Tuesday, April 26, 2011
What we have here is a simple enough of an image that just needs to be "finished". As it was out-of-the-camera, it would probably have made everyone else happy, but to me it needed closure.
Posing The Model
In this situation we have Grace here with some large black wings. Sure, I wish they were white to complete the "Angel" theme, but we work with what we are given, don't we? Sure, I could have changed them to white, but that is quite a bit of work that I don't feel really would add that much to the image overall.
I cropped in a bit (by moving my body) and shot this portrait oriented image to highlight her good looks and body. She is a mother of three by-the-way, which just goes to show being a mom isn't the end of a modeling career.
Sure, I could have made this a full body shot, but I don't think anyone really cares about what shoes she is wearing. I do have some full-body shots, but those are profile or using more interesting poses for Photoshop projects I have planned for rainy days. In fact, I think you need a mix of shots when you are shooting. I use a six shot method, where I take two shots at full body (different poses or angles), two a medium (like this image or a bit closer), and two nose-hair extreme counting close-ups or head-shots. I then change my position, rotate the camera and wash, rinse, repeat. I find that in using this method I never encounter a situation later where I missed shooting some amazing make-up or awesome leggy bits.
Lighting The Model
There are two lights in this shot: A large softbox camera left (gridded to prevent to much splash on the background), and a strip box camera right (slightly behind the model). In retrospect I should have moved this rim light forward as the wing is blocking the intended lighting on her side. I did fix it in later shots, but I really like this pose and look from the day of shooting, so we just deal with it and learn a lesson about big black wings wrecking your perfect shot.

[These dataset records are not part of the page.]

/-- What a translated read of the hardware finds; on a die that has failed, an uncorrectable error (R443). -/
def State.readAt (s : State) (x : Xlat) (n : Nat) : Except Cause (List Byte) :=
  match x with
  | .fail e => .error e
  | .ok pte pa =>
    match s.readRefused pte pa n with
    | some e => .error e
    | none => if s.dead pa n || s.physBad pa n then .error 0x13 else .ok (s.physRead pa n)

/-- Reads `n` bytes of a context's memory within one 4 KiB chunk. -/
def State.vread (s : State) (c : Nat) (va : DWord) (n : Nat) : Except Cause (List Byte) := s.readAt (s.xlat c va false) n

/-- Reads as a core's engines do, with the translations that the core holds (R70). -/
def State.coreRead (s : State) (core c : Nat) (va : DWord) (n : Nat) : Except Cause (List Byte) :=
  s.readAt (s.coreXlat core c va false) n

/-- Whether a translated access of `n` bytes waits at a line that cannot be reached (R426, R443). -/
def Xlat.waits (x : Xlat) (s : State) (n : Nat) : Bool :=
  match x with
  | .ok _ pa => s.shut pa n
  | .fail _ => false

/-- The near tier after a translated access: it holds the NEAR lines of the range (R73). -/
def Xlat.pins (x : Xlat) (s : State) (n : Nat) : State :=
  match x with
  | .ok pte pa => s.pinLines pte pa n
  | .fail _ => s

/-- A core after a read of its engines: the translation stays, and NEAR lines are pinned (R70, R73). -/
def State.coreKeep (s : State) (core c : Nat) (va : DWord) (n : Nat) : State :=
  (s.coreXlat core c va false).pins (s.tlbKeep core c va false true) n

/-- Reads `n` pieces of 16 bytes that may cross pages, as a core's engines do. -/
def State.coreSpan (s : State) (core c va : Nat) : Nat → Except Cause (List Byte)
  | 0 => .ok []
  | n + 1 =>
    let k := Nat.min 16 (4096 - va % 4096)
    match s.coreRead core c (BitVec.ofNat 64 va) k,
        if k < 16 then s.coreRead core c (BitVec.ofNat 64 (va + k)) (16 - k) else .ok [] with
    | .ok a, .ok b => match s.coreSpan core c (va + 16) n with
      | .ok l => .ok (a ++ b ++ l)
      | .error e => .error e
    | .error e, _ => .error e
    | _, .error e => .error e

/-- A core after such a read, page by page. -/
def State.coreKeepSpan (s : State) (core c va n : Nat) : State :=
  (List.range (n / 256 + 1)).foldl (fun s i =>
    let a := Nat.max va (4096 * (va / 4096 + i))
    let z := Nat.min (va + 16 * n) (4096 * (va / 4096 + i + 1))
    if a < z then s.coreKeep core c (BitVec.ofNat 64 a) (z - a) else s) s

/-- Whether a span of at most 4 KiB has a line that cannot be reached. -/
def State.spanShut (s : State) (c va n : Nat) : Bool :=
  let k := Nat.min n (4096 - va % 4096)
  (s.xlat c (BitVec.ofNat 64 va) false).waits s k ||
    (k < n && (s.xlat c (BitVec.ofNat 64 (va + k)) false).waits s (n - k))

/-- The near tier after a read or a write of a span of at most 4 KiB. -/
def State.spanKeep (s : State) (c va n : Nat) : State :=
  let k := Nat.min n (4096 - va % 4096)
  let s := (s.xlat c (BitVec.ofNat 64 va) false).pins s k
  if k < n then (s.xlat c (BitVec.ofNat 64 (va + k)) false).pins s (n - k) else s

/-- Reads at most 4 KiB that may cross from one 4 KiB chunk into the next, which may lie in another page or on another
die (R66, R68). -/
def State.vreadAcross (s : State) (c va n : Nat) : Except Cause (List Byte) :=
  let k := 4096 - va % 4096
  if n ≤ k then s.vread c (BitVec.ofNat 64 va) n
  else match s.vread c (BitVec.ofNat 64 va) k, s.vread c (BitVec.ofNat 64 (va + k)) (n - k) with
    | .ok a, .ok b => .ok (a ++ b)
    | .error e, _ => .error e
    | _, .error e => .error e

/-- The home die of the byte at a virtual address; 0 when it is not mapped. -/
def State.dieAt (s : State) (c : Nat) (va : DWord) : Nat :=
  match s.walk c va with
  | .leaf pte big => homeDie (physOf pte big va)
  | .fail _ => 0

/-- Where a read of `n` pieces of 16 bytes is first refused, and why. -/
def State.spanRefused (s : State) (c va n : Nat) : Option (DWord × Cause) :=
  (List.range n).findSome? fun i =>
    match s.vreadAcross c (va + 16 * i) 16 with
    | .ok _ => none
    | .error e => some (BitVec.ofNat 64 (va + 16 * i), e)

/-- Whether some line of an area cannot be reached. -/
def State.areaShut (s : State) (c va n : Nat) : Bool :=
  (List.range (n / 4096 + 1)).any fun i => s.spanShut c (va + 4096 * i) (Nat.min 4096 (n - 4096 * i))

/-- The near tier after a read or a write of an area. -/
def State.areaKeep (s : State) (c va n : Nat) : State :=
  (List.range (n / 4096 + 1)).foldl (fun s i => s.spanKeep c (va + 4096 * i) (Nat.min 4096 (n - 4096 * i))) s

/-- Reads a span that may cross pages, 16 bytes at a time. -/
def State.vreadSpan (s : State) (c : Nat) (va : Nat) : Nat → Except Cause (List Byte)
  | 0 => .ok []
  | n + 1 =>
    match s.vreadAcross c va 16 with
    | .error e => .error e
    | .ok bs =>
      match s.vreadSpan c (va + 16) n with
      | .error e => .error e
      | .ok rest => .ok (bs ++ rest)

end Sys2Proof.Machine
end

This image was shot with my Nikon 70-200 ƒ2.8 (my favorite lens), on my Nikon D300. It was exposed at ƒ5.6 at 250th ISO 200. Aside from the aperture, these settings are typical for me as I shoot indoors most of the time using my Einstein strobes. Oh, I did put up an equipment page for those interested in what I have in my bag(s).
Post Production In Photoshop
Basically we follow my standard workflow in this image. The first thing I do is duplicate the entire image in case I screw up and trash some part of her. It should be noted that I am working on this as a smart object until I begin the actual editing process. I do this so I have the same controls one has a Lightroom without going all the way back to Lightroom to make some minor adjustment.
Once I am sure I like the coloration and exposure, I will rasterize the smart object and begin removing any scratches, pimples, whip marks, hand-cuff lines and so on that *might* be present. I will also take this time to liquify any areas of the model that they might feel sensitive about (tummy, arms, armpits, freakishly huge earlobes, etc). No need in this case, but this is when I would typically perform that correction.
With all of the skin retouching done I begin adding adjustment layers for different elements of the image I want to highlight. For example, there is a curve just for the wings. I wanted to pop the contrast and show more of the details here, so I applied a curve adjustment (slight S shape) and masked the layer so it only affected the wings. I did the same with the hair, as I really like the addition of contrast in the hair on most of my models.
Lastly I add in the texture for the background. In this case it is a sky image combined with textures from the venerated and often referenced Fly Paper Texture collection. Using blending modes I mess with the combination of the textures until I like what I see. I am not going to give you the *exact* recipe here as I feel you should experiment with your own combinations rather than making something that looks the same as my example.
I will be posting another shot of Grace soon (full body//profile) once I get that work completed. Total time to complete this image was around 15 minutes or so. Most of that time was me messing with textures until I was happy. In retrospect I feel I should have increased the exposure of the halo on her head, but perhaps someday I will re-open the image and take the needed 30 seconds to make it perfect.